I have had a cunning plan...
DIY CO2 systems produce CO2 by anaerobic fermentation of sugars into carbon dioxide and alcohol (and possibly water). Most use a 2 litre bottle or similiar, using a fixed set of ingredients that lasts for about 30 days, and can be scaled up reasonably to about 50 gallon aquariums.
However, why don't people a mechanism such as a 14 day automatic fish feeder, that, once slowed down to deliver sugar and trace nutrients to a yeast mixture inside a small 'bioreactor' once or twice a month? If delivering food to the yeast twice a month, with 24 doses the mixture could last an entire year! The reactor would have to be fitted with a drain to allow alcohol to be drained from the mixture, and water added, but such a system could provide a relatively steady production of CO2, and if the reactor is immersed in water, then that water heated with a cheap aquarium heater to about 18-25 C (or even higher for greater CO2 production), then the heater could be switched off at night by a simple timer plug to reduce CO2 production at night, when plants are not photosynthesising, but in a less dramatic way than switching off a manual CO2 injection system.
Alternatively, for an anaerobic system, it should be possible to make a food slot that is airtight like an airlock, as oxygen getting into an anaeobic yeast system prevents an increase in gas pressure until the oxygen is used.

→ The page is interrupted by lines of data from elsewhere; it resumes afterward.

theorem commitRec_face {s u : State} {r : JRec} (h : s.commitRec r = some u) (m : Nat) : (u.sess m).face = (s.sess m).face := by
  simp only [State.commitRec] at h
  split at h
  · cases h
  · cases h
    split
    · rw [raise_face, State.sess_setReg]; rfl
    · rw [State.sess_setReg]; rfl

theorem commitRec_isSome {s : State} {r : JRec} (h1 : s.nv.prsFailed = false) (h2 : s.jrnlUsed + r.size ≤ jrnlMax) : ∃ u, s.commitRec r = some u := by
  simp only [State.commitRec]
  rw [if_neg (by rw [h1]; simp only [Bool.false_eq_true, false_or]; omega)]
  exact ⟨_, rfl⟩

/-- A record takes at most 56 bytes more than the payload of its command (R420). -/
theorem recordOf_size (s : State) (j : Jrnl) : (s.recordOf j).size ≤ 56 + j.payload.length := by
  have hc : ∀ n, cdiv n 4 * 4 ≤ n + 3 := fun n => by unfold cdiv; omega
  have hk : j.kept.1.length ≤ j.payload.length + 4 := by
    simp only [Jrnl.kept]
    split
    · simp only [pattJournal, List.length_append, List.length_take, be_length]; omega
    · simp
  have := hc j.kept.1.length
  show 48 + cdiv j.kept.1.length 4 * 4 ≤ _
  omega

theorem exec_journalCommit (s : State) : exec .journalCommit s = execJournalCommit s := rfl

/-- A journaled command completes with the commit of its record. -/
theorem completes_journaled {d : OpDef} {i : Instr} {op : Nat} {q : Req} {s e : State} {plan : List Nat} {st det : Nat} {r : Bytes}
    (hx : exec i s = .next (runOp d op q s)) (ha : Accepted d op q s plan) (hj : d.jrnl q.payload = true) (hd : det ≤ 0xFFFF)
    (hr : Room q s) (ht : opTable op = some d) (hact : Acts d op plan q s e st det r) : Completes true i op q s e st det r := by
  obtain ⟨hon, hout, -, -⟩ := turn_cases ha.turn
  have hA := aside_take (s := s) q.mbox.isLt
  rw [ha.run, hj, if_pos rfl] at hx
  let j : Jrnl := ⟨q.mbox.val, q.seq.toNat, op, q.payload, plan, false⟩
  let t : State := (s.take q.mbox.val).setQcp { (s.take q.mbox.val).qcp with jrnl := none }
  have hjn : (s.take q.mbox.val).qcp.jrnl = none := by
    have := congrArg (fun u : State => u.qcp.jrnl) hA.rest
    exact this.trans (turn_cases ha.turn).2.2.2
  have hte : t = s.take q.mbox.val := by
    show (s.take q.mbox.val).setQcp { (s.take q.mbox.val).qcp with jrnl := none } = _
    rw [← hjn]; rfl
  have hused : (s.take q.mbox.val).nv = s.nv := by
    simp only [State.take]
    have hb : ∀ (u : State) (a : Nat), (u.bump a).nv = u.nv := fun _ _ => rfl
    have hl : ∀ (u : State) (a : Nat), (u.renewLease a).nv = u.nv := fun u a => by simp only [State.renewLease]; split <;> rfl
    have hu : ∀ (u : State) (a : Nat), (u.unbell a).nv = u.nv := fun u a => by unfold State.unbell; split <;> rfl
    have hr : ∀ (u : State) (x : Qcp), (u.setQcp x).nv = u.nv := fun _ _ => rfl
    split <;> rw [hr] <;> split
    · rw [hb, hl]; rfl
    · rw [hu]; rfl
    · rw [hb, hl]; rfl
    · rw [hu]; rfl
  obtain ⟨u, hu⟩ := commitRec_isSome (s := t) (r := t.recordOf j) (by rw [hte, hused]; exact hr.prs) (by
    have h1 := recordOf_size t j
    have h2 := hr.space
    have h3 : t.jrnlUsed = s.jrnlUsed := by rw [hte]; unfold State.jrnlUsed; rw [hused]
    have h4 : j.payload = q.payload := rfl
    rw [h4] at h1
    omega)
  let v : State := (u.fateCommit (t.recordOf j).session (t.recordOf j).keyId j.seq).bump R.QCP_JRNL_CNT
  have hv : Aside q.mbox.val s v := by
    have h1 : Aside q.mbox.val t u := aside_commitRec hu
    rw [hte] at h1
    exact ((hA.trans h1).trans aside_fateCommit).trans (aside_bump (by decide))
  have hvf : (v.sess q.mbox.val).face = (s.sess q.mbox.val).face := by
    have h1 := commitRec_face hu q.mbox.val
    rw [hte, take_face] at h1
    rw [← h1]
    exact congrArg Session.face (State.sess_bump _ _ _)
  obtain ⟨w, happ, hw, hf⟩ := hact v (v.jctx j) hv hvf rfl rfl rfl rfl
  refine ⟨(Done.mk w st det r false).finish (v.jctx j) v.dev true, ⟨_, hx, ?_⟩, ?_, ?_⟩
  · rw [exec_journalCommit]
    have h1 : execJournalCommit ((s.take q.mbox.val).setQcp { (s.take q.mbox.val).qcp with jrnl := some j }) =
        .next (match t.commitRec (t.recordOf j) with
          | none => t.commitFail j
          | some u =>
            let v : State := (u.fateCommit (t.recordOf j).session (t.recordOf j).keyId j.seq).bump R.QCP_JRNL_CNT
            match opTable j.opcode with
            | some d => if j.feeds ∧ (v.sess j.mbox).st = .on then v
                else (d.app (v.jctx j) j.plan v j.payload).finish (v.jctx j) v.dev true
            | none => v) := rfl
    refine h1.trans ?_
    rw [hu]
    simp only [show opTable j.opcode = some d from ht]
    rw [if_neg (fun x => absurd x.1 (by rw [show j.feeds = false from Bool.and_false _]; exact Bool.false_ne_true))]
    exact congrArg (fun x : Done => Host.Outcome.next (x.finish (v.jctx j) v.dev true)) happ
  · exact hw.trans (aside_finish (d := ⟨w, st, det, r, false⟩) (c := v.jctx j) ((face_st (hf.trans hvf)).trans hon))
  · have h2 := finish_out (jrn := true) (c := v.jctx j) (dev := v.dev) (r := r) (det := det) (w := w) (st := st) (hf.trans hvf) hon hout hd
    rw [Answered, ← dev_eq hv]
    exact h2

theorem doesIf_direct {P : Req → State → Prop} {d : OpDef} {op : Nat} {mk : Req → Instr} {out : Req → State → State × Nat × Bytes}
    (hx : ∀ q s, exec (mk q) s = .next (runOp d op q s)) (hj : ∀ q s plan, Accepted d op q s plan → P q s → d.jrnl q.payload = false)
    (hact : ∀ q s plan, Accepted d op q s plan → P q s → Acts d op plan q s (out q s).1 (out q s).2.1 0 (out q s).2.2) :
    DoesIf P false d op mk out :=
  fun q s plan ha hP _ => completes_direct (hx q s) ha (hj q s plan ha hP) (Nat.zero_le _) (hact q s plan ha hP)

Another (potentially) cunning plan...
Yeast in aerobic conditions, like most life, reacts sugar+oxygen--
CO2+water, which would actually be preferable as alcohol poisons yeast,
and since alcohol is not entirely oxidised, the aerobic reaction produces significantly more CO2. However, it does not result in an increase in gas pressure, so it would only produce a CO2 enriched atmosphere, and not produce a flow of CO2 like an anaerobic reactor, but since (I am assuming) CO2 is more soluble than O2, a flow of water through the reactor or an air pump pumping very slowly from the reactor into a diffuser might allow CO2 enrichment.

If anaerobic fermentation was required, and too much oxygen was getting into the system, then a clever systems of 'taps' should allow system pressure to be built up and 'purge' the food slot.

Glucose (simplest sugar) = C6H12O6 (six carbons, twelve hydrogens, six oxygens)
(anaerobic) C6H12O6 --> 2(C2H5OH) + 2(CO2)
Increase in gas pressure
(aerobic) C6H12O6 + 6(O2) --> 6(CO2) + 6(H2O)
No change in gas pressure
The aerobic reaction produces 3 times the volume of CO2 than the anaerobic reaction, but there is no change in pressure.